[Stored records]

-- Opening Marker --

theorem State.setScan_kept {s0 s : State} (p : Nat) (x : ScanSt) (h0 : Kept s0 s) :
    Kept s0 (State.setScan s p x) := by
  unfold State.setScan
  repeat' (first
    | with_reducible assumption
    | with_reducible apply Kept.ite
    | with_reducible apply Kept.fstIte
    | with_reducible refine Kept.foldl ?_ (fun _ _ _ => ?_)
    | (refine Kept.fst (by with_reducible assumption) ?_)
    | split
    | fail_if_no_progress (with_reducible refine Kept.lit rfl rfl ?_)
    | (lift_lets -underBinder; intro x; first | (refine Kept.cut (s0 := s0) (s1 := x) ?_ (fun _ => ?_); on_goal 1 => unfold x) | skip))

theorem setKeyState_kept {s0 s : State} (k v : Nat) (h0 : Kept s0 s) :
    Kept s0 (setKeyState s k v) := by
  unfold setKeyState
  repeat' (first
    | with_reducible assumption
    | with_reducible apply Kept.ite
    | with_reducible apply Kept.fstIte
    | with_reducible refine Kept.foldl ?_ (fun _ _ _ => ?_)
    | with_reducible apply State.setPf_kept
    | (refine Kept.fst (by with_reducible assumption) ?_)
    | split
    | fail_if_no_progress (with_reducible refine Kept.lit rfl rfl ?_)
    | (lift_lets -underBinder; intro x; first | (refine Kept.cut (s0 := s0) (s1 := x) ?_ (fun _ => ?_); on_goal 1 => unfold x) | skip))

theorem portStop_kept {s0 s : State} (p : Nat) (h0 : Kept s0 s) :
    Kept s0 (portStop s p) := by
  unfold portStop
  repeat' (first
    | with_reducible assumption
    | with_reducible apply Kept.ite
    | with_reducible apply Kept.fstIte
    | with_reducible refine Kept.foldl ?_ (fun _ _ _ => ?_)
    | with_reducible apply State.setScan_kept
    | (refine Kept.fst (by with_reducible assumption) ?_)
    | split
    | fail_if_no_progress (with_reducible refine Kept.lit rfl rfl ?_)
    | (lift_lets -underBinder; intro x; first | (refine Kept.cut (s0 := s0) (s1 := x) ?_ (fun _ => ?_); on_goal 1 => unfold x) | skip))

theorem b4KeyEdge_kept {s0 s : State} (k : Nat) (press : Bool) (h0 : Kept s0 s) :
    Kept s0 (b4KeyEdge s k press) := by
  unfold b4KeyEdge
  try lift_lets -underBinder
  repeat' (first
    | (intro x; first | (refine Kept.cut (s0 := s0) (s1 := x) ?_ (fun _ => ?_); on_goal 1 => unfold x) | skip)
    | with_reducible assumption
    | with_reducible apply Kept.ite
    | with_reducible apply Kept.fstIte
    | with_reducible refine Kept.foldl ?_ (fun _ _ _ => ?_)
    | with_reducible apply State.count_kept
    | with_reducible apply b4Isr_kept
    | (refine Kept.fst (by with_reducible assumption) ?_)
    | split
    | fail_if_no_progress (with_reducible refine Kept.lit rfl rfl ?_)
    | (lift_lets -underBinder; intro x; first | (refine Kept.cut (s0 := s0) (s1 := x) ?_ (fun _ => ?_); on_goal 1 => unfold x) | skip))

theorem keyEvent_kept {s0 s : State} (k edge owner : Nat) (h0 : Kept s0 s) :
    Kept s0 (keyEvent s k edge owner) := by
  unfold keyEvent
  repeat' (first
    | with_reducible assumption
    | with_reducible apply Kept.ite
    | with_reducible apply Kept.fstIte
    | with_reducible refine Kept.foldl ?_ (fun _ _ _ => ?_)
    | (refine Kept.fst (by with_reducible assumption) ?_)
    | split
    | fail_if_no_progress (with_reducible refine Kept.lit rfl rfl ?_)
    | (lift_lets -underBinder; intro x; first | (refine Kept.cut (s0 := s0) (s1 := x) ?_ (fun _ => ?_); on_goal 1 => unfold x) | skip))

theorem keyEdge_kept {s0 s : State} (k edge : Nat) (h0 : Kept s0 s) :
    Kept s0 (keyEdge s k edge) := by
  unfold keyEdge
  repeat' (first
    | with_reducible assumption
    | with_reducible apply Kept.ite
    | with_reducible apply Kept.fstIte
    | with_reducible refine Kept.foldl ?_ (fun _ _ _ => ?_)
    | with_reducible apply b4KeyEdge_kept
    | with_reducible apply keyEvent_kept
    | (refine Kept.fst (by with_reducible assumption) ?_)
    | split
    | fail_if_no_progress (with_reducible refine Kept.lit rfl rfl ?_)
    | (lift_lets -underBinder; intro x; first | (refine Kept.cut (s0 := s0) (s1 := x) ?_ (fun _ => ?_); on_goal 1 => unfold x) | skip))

-- Closing Marker --

ASSIGNMENT:
Scan the records above for the word "owner". Copy each line that has it.

YOUR SOLUTION:
theorem keyEvent_kept {s0 s : State} (k edge owner : Nat) (h0 : Kept s0 s) :
    Kept s0 (keyEvent s k edge owner) := by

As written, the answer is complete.